Police chief of Iraqi city moved after mosque attacks
BASRA, Iraq, June 18 (Reuters) Basra's police chief has been transferred to a new post in the Interior Ministry, Iraqi officials said today, just days after militants destroyed two Sunni mosques in the southern Shi'ite city.
Major-General Mohammed Hamadi has been locked in a dispute with the governor of Basra province, a member of the small but locally powerful Fadhila party, who has accused him of inefficiency and refusing to obey orders.
The provincial governing council has been in negotiations with the central government in Baghdad for months to resolve the dispute, a source in the council told Reuters, but the bombing of the two Sunni mosques was seen as ''the last straw''.
The mosques were destroyed at the weekend in apparent retaliation for the bombing of a revered Shi'ite shrine in Samarra north of Baghdad.
Hamadi told Reuters he was being transferred to Baghdad to become a director general in the Interior Ministry.

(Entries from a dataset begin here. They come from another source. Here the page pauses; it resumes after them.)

-- ==== Sys2Proof/Machine/Bins.lean ====
section
/-!
DEFINITION. Sys2Proof/Machine/Bins.lean: cairn bins (R10, R140 to R142, R271, R281 to R284, R330): records, spill areas,
node teams, and the lending of records; and admission (R277), which node teams go ahead of.
-/

namespace Sys2Proof.Machine

/-! ## Node tables and spill areas (R281, R330) -/

/-- The declared node of a context. -/
def State.node? (s : State) (ctx node : Nat) : Option Node :=
  (s.ctx? ctx).bind fun c => c.node.bind fun t => t.nodes[node]?

/-- The installed node table of a context. -/
def State.table? (s : State) (ctx : Nat) : Option NodeTable := (s.ctx? ctx).bind Ctx.node

/-- The header of a spill slot. -/
structure Spilled where
  slot : Nat
  acc : Nat
  node : Nat
  core : Nat
  wds : Nat
  deriving DecidableEq, Repr

def spillHdr (t : NodeTable) (i : Nat) : Nat := t.spill + 64 * t.spilln + 8 * i

/-- The acceptance number that 32 bits of it stand for on a core. -/
def Core.fullAcc (c : Core) (acc : Nat) : Nat := c.accCtr - (c.accCtr + 2 ^ 32 - acc % 2 ^ 32) % 2 ^ 32

/-- The header that a spill slot holds. -/
def State.spillHeader (s : State) (t : NodeTable) (i : Nat) : Nat × Spilled :=
  let h := ofBytes (s.readPhys (bankPhys (spillHdr t i)) 8)
  let core := h / 2 ^ 42 % 256
  (h / 2 ^ 54 % 4, ⟨i, (s.core core).fullAcc (h % 2 ^ 32), h / 2 ^ 32 % 1024, core, h / 2 ^ 50 % 16 + 1⟩)

/-- Slots whose header memory lists. -/
def State.spillSlots (s : State) (t : NodeTable) : List Nat :=
  let lo := bankPhys (spillHdr t 0)
  ((s.mem.filter fun c => decide (lo ≤ c.1) && decide (c.1 < lo + 8 * t.spilln)).map fun c => (c.1 - lo) / 8).eraseDups

/-- The records held in a context's spill area. -/
def State.spilled (s : State) (ctx : Nat) : List Spilled :=
  match s.table? ctx with
  | none => []
  | some t => (s.spillSlots t).filterMap fun i =>
    let (st, h) := s.spillHeader t i
    if st = 1 then some h else none

/-- The lowest free slot of a spill area. -/
def State.freeSpill (s : State) (t : NodeTable) : Option Nat :=
  let used := (s.spillSlots t).filter fun i => let st := (s.spillHeader t i).1; st = 1 || st = 2
  (List.range (min t.spilln (used.length + 1))).find? fun i => !used.contains i

/-- Whether the clocks run of the banks in which a spill slot and its header lie (R403). -/
def State.spillClocked (s : State) (t : NodeTable) (i : Nat) : Bool :=
  s.banksClocked (t.spill + 64 * i) 64 && s.banksClocked (spillHdr t i) 8

/-- Writes a record into a spill slot: the header is claimed, then come the data words, then the header again (R326, R330). -/
def State.spill (s : State) (core ctx node acc : Nat) (words : List Word) : Option State :=
  match s.table? ctx with
  | none => none
  | some t =>
    match s.freeSpill t with
    | none => none
    | some i =>
      if !s.spillClocked t i then none
      else
      let s := ((s.occupyAll (spillHdr t i) 8).occupyAll (t.spill + 64 * i) (4 * words.length)).occupyAll (spillHdr t i) 8
      let hdr := acc % 2 ^ 32 + node * 2 ^ 32 + core * 2 ^ 42 + (words.length - 1) * 2 ^ 50 + 2 ^ 54
      match s.spaceWrite .bank 0 ctx core (t.spill + 64 * i) (bytesOfWords words) with
      | .error _ => none
      | .ok s =>
        match s.spaceWrite .bank 0 ctx core (spillHdr t i) (toBytes 8 hdr) with
        | .error _ => none
        | .ok s => some s

/-- Reads a spilled record's words and frees its slot. -/
def State.unspill (s : State) (ctx : Nat) (h : Spilled) : Option (State × List Word) :=
  match s.table? ctx with
  | none => none
  | some t =>
    if !s.spillClocked t h.slot then none
    else
    let s := (s.occupyAll (t.spill + 64 * h.slot) (4 * h.wds)).occupyAll (spillHdr t h.slot) 8
    match s.spaceRead .bank 0 ctx h.core (t.spill + 64 * h.slot) (4 * h.wds) {} with
    | .error _ => none
    | .ok (s, bs) =>
      match s.spaceWrite .bank 0 ctx h.core (spillHdr t h.slot) (toBytes 8 0) with
      | .error _ => none
      | .ok s => some (s, wordsOf h.wds (ofBytes bs))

He is to be replaced by Major-General Jalil Khalaf.
''There was political pressure on the governing council and the ministry for me to be transferred to another position,'' he said.
The source in the governing council said the police chief had never got on with the provincial governor, partly because he was seen as aligned to the Dawa party of Shi'ite Prime Minister Nuri al-Maliki, a rival to Fadhila in Basra, where Shi'ite factions are fighting for control of its oil revenues.